Exercise material »
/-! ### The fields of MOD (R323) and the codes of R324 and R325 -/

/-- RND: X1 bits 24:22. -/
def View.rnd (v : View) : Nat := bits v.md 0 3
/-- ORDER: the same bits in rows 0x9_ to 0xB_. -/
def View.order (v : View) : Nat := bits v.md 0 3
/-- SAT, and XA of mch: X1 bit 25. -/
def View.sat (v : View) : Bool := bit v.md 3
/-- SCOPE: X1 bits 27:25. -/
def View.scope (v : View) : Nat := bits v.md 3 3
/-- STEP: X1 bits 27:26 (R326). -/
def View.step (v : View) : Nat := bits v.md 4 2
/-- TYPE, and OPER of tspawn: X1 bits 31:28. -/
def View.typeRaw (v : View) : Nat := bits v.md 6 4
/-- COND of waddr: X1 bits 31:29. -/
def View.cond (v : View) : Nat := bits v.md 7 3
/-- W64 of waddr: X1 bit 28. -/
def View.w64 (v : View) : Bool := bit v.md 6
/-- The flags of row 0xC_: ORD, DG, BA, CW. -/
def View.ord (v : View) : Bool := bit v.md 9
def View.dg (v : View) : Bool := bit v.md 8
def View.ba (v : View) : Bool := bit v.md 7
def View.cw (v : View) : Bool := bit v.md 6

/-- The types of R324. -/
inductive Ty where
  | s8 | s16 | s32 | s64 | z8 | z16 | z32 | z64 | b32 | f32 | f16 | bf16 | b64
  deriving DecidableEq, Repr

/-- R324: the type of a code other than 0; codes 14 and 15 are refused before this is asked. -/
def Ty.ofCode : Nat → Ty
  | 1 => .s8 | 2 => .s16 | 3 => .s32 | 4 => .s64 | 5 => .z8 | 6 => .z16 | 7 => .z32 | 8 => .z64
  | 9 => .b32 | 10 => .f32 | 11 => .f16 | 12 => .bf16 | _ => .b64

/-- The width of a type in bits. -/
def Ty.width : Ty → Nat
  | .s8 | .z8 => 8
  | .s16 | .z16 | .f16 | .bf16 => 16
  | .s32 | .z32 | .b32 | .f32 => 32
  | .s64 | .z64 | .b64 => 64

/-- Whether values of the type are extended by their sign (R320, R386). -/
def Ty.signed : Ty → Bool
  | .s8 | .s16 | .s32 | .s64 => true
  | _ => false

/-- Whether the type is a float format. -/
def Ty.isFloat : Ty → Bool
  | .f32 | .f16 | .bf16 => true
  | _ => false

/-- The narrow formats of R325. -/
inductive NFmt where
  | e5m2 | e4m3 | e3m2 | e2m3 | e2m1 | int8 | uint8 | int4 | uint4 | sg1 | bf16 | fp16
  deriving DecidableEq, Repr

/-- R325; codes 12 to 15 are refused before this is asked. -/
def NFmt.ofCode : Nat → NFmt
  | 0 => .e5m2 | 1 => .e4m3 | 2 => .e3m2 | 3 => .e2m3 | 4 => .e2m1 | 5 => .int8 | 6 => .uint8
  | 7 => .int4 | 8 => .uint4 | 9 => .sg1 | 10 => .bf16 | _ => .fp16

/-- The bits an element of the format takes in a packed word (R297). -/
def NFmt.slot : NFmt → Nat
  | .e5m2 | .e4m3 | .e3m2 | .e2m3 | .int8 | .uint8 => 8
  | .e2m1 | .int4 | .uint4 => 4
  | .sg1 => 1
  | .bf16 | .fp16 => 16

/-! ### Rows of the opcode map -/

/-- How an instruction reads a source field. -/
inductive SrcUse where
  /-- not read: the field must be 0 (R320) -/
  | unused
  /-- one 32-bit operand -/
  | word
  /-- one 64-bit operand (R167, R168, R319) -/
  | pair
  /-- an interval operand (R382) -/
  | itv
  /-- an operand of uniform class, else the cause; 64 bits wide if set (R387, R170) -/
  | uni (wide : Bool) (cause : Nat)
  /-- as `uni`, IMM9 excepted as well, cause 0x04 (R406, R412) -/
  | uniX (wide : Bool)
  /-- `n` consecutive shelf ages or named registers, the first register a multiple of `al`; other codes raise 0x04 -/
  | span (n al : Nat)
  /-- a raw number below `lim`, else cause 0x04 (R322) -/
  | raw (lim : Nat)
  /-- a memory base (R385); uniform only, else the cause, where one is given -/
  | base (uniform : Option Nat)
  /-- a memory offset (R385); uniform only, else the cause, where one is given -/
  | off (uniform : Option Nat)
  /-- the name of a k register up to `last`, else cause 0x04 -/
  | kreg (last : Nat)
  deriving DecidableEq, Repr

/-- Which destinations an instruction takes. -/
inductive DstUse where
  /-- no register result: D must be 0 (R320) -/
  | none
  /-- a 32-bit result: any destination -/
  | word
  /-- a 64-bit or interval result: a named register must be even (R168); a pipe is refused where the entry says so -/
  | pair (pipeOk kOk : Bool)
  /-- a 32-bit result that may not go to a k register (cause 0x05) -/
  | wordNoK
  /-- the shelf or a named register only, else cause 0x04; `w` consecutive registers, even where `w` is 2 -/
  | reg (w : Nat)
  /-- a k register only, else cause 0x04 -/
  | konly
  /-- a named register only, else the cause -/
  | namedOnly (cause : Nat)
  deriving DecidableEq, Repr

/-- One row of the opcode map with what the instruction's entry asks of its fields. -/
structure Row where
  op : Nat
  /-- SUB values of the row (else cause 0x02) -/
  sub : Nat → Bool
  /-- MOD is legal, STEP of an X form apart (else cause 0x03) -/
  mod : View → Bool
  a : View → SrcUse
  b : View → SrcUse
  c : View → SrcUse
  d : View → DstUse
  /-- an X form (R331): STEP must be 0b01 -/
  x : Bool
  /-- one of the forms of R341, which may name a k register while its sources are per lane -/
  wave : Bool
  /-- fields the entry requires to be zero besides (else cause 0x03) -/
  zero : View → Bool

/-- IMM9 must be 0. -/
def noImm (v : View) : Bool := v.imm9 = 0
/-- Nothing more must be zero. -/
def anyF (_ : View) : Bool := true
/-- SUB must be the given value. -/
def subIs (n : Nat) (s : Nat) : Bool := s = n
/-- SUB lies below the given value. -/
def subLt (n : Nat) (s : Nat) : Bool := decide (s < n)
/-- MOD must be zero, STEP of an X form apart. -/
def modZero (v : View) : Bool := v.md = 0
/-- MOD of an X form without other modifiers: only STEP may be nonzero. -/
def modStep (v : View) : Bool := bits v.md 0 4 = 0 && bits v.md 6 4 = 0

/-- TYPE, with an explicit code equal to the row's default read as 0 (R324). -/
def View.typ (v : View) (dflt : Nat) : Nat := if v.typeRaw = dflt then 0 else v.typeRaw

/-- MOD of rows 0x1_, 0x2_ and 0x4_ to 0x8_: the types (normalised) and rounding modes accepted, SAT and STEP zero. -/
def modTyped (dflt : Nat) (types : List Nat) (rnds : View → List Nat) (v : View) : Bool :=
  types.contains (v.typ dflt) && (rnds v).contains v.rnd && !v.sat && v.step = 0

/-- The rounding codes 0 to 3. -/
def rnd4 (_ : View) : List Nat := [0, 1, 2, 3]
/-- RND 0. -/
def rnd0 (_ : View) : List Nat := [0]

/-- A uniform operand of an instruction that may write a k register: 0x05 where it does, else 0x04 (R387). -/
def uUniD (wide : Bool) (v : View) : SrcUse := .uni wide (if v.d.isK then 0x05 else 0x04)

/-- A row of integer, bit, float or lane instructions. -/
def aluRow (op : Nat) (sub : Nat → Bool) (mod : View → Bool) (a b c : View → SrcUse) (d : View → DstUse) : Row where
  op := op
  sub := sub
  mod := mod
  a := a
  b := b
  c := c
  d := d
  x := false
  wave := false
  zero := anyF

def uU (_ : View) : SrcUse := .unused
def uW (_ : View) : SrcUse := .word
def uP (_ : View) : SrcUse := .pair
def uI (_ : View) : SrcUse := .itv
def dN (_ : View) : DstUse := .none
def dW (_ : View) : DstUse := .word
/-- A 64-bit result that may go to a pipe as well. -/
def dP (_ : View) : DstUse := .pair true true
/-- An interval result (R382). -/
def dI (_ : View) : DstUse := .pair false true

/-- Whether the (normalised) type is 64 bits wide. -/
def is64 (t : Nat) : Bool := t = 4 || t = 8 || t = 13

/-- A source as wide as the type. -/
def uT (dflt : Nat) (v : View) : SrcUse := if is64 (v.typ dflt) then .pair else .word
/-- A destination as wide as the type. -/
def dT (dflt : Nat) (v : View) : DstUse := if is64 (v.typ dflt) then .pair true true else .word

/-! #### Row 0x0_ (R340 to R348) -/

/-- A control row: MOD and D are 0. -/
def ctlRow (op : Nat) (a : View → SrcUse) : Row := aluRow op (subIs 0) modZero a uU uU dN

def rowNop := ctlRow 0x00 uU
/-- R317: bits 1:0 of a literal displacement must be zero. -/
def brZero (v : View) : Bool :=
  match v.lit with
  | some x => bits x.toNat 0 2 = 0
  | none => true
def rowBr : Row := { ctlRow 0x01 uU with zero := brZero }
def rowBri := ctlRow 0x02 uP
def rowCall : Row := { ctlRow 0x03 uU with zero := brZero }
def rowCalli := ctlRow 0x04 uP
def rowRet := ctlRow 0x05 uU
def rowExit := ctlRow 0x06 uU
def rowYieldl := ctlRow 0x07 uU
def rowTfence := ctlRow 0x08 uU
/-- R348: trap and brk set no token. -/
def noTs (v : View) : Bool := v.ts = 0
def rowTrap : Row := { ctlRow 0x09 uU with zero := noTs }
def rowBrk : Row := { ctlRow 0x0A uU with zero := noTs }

Task prompt » Extract all lines of the records above that include "register".

Response to the task »
  /-- `n` consecutive shelf ages or named registers, the first register a multiple of `al`; other codes raise 0x04 -/
  /-- the name of a k register up to `last`, else cause 0x04 -/
  /-- no register result: D must be 0 (R320) -/
  /-- a 64-bit or interval result: a named register must be even (R168); a pipe is refused where the entry says so -/
  /-- a 32-bit result that may not go to a k register (cause 0x05) -/
  /-- the shelf or a named register only, else cause 0x04; `w` consecutive registers, even where `w` is 2 -/
  /-- a k register only, else cause 0x04 -/
  /-- a named register only, else the cause -/
  /-- one of the forms of R341, which may name a k register while its sources are per lane -/
/-- A uniform operand of an instruction that may write a k register: 0x05 where it does, else 0x04 (R387). -/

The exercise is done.